### Available records
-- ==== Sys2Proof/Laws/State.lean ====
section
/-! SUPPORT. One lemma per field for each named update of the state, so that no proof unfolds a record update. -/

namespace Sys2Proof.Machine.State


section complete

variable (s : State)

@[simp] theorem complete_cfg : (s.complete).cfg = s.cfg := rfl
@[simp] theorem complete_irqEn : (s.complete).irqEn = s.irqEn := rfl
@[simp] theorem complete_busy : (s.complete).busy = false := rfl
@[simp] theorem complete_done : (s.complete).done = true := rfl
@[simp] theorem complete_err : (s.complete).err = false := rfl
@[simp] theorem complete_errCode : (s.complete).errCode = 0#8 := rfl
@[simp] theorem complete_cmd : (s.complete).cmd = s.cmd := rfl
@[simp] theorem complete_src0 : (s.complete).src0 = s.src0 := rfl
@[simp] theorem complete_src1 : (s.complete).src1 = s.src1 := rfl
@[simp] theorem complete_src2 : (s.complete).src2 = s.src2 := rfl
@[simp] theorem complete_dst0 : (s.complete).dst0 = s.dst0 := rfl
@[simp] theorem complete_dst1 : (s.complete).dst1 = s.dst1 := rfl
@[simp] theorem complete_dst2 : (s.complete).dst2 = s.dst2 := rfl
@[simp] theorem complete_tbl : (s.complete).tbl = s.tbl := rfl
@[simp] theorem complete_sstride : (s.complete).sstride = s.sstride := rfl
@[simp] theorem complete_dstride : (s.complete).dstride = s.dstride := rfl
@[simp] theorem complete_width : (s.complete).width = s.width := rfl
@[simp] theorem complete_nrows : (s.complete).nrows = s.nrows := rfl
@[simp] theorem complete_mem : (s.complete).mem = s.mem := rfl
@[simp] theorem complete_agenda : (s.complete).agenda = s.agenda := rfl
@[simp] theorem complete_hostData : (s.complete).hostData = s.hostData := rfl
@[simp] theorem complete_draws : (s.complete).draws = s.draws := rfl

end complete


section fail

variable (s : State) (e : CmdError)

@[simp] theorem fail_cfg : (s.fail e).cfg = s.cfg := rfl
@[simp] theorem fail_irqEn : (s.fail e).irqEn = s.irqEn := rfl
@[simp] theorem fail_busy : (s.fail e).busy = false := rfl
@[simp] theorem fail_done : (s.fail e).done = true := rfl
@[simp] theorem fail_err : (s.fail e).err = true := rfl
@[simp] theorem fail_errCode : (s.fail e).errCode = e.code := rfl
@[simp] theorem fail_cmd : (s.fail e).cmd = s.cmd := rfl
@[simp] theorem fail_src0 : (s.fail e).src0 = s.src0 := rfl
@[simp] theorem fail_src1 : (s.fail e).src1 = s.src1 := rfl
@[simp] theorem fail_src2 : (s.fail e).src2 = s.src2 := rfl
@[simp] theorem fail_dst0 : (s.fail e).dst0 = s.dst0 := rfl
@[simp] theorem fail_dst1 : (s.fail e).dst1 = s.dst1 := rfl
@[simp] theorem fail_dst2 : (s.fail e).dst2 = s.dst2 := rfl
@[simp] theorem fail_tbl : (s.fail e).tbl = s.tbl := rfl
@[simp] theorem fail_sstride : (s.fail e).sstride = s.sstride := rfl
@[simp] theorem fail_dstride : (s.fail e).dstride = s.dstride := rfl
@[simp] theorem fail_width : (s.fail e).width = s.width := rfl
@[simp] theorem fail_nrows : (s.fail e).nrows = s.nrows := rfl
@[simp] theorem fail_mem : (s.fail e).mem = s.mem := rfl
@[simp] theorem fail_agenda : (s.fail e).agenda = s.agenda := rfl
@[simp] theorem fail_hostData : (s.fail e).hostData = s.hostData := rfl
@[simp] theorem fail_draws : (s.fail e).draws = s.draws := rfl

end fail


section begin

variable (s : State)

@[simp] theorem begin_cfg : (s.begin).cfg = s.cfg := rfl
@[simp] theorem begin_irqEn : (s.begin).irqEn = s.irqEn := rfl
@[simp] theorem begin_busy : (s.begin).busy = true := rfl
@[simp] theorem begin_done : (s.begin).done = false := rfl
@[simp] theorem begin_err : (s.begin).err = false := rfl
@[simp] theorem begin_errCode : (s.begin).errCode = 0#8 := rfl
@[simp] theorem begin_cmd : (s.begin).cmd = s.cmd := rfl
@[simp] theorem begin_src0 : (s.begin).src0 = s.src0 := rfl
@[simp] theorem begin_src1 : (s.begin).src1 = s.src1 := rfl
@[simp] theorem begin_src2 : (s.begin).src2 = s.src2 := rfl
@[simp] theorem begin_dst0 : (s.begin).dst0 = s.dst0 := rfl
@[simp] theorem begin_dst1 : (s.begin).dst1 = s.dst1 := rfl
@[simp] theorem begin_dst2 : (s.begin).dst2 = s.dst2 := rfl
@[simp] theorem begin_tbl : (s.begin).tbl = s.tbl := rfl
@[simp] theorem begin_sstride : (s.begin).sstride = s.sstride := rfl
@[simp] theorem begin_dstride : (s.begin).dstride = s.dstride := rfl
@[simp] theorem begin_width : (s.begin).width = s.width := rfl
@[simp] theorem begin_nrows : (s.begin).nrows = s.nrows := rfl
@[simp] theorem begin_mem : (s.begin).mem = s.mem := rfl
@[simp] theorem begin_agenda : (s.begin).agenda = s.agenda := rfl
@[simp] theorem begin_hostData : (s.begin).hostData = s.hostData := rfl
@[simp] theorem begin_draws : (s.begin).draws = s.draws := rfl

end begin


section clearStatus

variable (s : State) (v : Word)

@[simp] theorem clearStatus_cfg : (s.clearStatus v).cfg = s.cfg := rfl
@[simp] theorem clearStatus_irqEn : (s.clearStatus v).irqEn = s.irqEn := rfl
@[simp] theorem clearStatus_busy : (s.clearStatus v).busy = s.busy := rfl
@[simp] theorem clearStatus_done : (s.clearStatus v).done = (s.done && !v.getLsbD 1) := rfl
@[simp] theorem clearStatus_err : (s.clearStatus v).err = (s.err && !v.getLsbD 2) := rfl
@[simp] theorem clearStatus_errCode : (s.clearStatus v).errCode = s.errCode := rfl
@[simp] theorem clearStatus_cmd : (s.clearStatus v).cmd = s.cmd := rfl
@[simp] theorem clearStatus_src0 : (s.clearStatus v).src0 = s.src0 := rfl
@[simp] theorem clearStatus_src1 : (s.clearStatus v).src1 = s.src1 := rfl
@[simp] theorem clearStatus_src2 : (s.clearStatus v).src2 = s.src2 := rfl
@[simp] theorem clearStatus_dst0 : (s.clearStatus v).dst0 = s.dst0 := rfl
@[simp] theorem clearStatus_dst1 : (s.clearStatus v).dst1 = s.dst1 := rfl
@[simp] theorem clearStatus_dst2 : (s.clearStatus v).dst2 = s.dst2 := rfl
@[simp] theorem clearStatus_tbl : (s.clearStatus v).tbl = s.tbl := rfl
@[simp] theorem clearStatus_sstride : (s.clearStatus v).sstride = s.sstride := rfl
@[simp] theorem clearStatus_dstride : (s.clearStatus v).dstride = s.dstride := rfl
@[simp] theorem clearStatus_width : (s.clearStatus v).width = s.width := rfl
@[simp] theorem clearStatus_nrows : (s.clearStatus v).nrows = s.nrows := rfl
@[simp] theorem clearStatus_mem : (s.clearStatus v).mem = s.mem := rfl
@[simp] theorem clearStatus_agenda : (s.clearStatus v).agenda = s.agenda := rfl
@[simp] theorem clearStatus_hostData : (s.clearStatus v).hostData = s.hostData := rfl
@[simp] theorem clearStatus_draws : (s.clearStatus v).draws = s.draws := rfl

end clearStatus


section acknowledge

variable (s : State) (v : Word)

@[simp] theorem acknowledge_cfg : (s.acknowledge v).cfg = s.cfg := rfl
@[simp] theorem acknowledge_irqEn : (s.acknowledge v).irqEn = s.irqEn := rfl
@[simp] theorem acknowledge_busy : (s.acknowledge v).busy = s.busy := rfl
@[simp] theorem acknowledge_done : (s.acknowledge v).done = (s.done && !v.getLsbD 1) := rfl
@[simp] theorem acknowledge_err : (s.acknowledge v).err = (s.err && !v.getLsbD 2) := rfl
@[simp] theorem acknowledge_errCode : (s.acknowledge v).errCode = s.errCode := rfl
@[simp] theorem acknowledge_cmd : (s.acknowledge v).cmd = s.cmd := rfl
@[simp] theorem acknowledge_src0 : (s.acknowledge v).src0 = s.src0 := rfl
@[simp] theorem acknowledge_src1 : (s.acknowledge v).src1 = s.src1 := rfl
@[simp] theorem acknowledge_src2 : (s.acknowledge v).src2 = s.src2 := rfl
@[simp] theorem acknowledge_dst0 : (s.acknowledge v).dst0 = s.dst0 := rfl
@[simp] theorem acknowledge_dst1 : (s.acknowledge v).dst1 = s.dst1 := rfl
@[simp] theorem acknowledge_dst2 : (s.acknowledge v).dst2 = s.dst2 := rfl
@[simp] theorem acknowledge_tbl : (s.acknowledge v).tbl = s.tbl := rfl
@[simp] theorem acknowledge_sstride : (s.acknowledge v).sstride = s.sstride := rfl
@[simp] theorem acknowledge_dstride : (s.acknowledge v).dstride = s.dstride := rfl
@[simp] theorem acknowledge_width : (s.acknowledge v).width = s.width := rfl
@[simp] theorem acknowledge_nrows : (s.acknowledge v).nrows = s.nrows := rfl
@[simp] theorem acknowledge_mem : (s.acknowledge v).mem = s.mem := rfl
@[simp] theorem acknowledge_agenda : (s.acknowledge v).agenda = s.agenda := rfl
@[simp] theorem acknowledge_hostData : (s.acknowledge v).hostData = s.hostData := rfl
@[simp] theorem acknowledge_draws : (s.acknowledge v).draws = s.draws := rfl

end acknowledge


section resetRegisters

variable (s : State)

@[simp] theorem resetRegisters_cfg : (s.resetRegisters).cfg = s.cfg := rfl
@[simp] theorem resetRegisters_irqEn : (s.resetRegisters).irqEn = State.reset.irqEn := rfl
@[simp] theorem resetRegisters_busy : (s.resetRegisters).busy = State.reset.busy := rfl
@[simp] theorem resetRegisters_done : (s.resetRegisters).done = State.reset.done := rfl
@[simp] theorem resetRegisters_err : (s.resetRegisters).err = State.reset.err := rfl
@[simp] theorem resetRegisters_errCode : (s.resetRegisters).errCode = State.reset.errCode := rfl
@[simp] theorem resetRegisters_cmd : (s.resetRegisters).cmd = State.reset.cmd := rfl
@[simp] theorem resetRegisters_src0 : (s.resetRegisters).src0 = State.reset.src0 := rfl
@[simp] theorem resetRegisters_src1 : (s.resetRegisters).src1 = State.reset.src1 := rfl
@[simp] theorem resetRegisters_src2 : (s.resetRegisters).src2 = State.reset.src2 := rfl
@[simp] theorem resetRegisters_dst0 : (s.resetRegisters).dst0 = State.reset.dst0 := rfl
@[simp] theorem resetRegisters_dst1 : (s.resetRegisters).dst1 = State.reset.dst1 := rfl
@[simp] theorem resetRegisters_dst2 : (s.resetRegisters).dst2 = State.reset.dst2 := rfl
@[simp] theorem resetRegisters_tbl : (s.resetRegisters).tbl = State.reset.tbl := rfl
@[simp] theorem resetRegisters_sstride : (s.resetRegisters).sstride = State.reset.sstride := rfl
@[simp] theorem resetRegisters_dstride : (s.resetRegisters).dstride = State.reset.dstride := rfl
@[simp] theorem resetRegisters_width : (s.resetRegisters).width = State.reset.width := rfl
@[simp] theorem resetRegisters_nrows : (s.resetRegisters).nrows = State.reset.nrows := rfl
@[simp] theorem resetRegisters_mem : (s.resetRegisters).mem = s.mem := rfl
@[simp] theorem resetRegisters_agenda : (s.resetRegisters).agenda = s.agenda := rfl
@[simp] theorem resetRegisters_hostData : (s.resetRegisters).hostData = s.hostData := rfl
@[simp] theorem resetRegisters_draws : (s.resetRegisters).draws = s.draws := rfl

### Task prompt
Using the entries above, repeat only the lines from the one containing "(s.complete).dstride = s.dstride := rfl" through the one containing "(s.complete).mem = s.mem := rfl", end lines included.

### Result
@[simp] theorem complete_dstride : (s.complete).dstride = s.dstride := rfl
@[simp] theorem complete_width : (s.complete).width = s.width := rfl
@[simp] theorem complete_nrows : (s.complete).nrows = s.nrows := rfl
@[simp] theorem complete_mem : (s.complete).mem = s.mem := rfl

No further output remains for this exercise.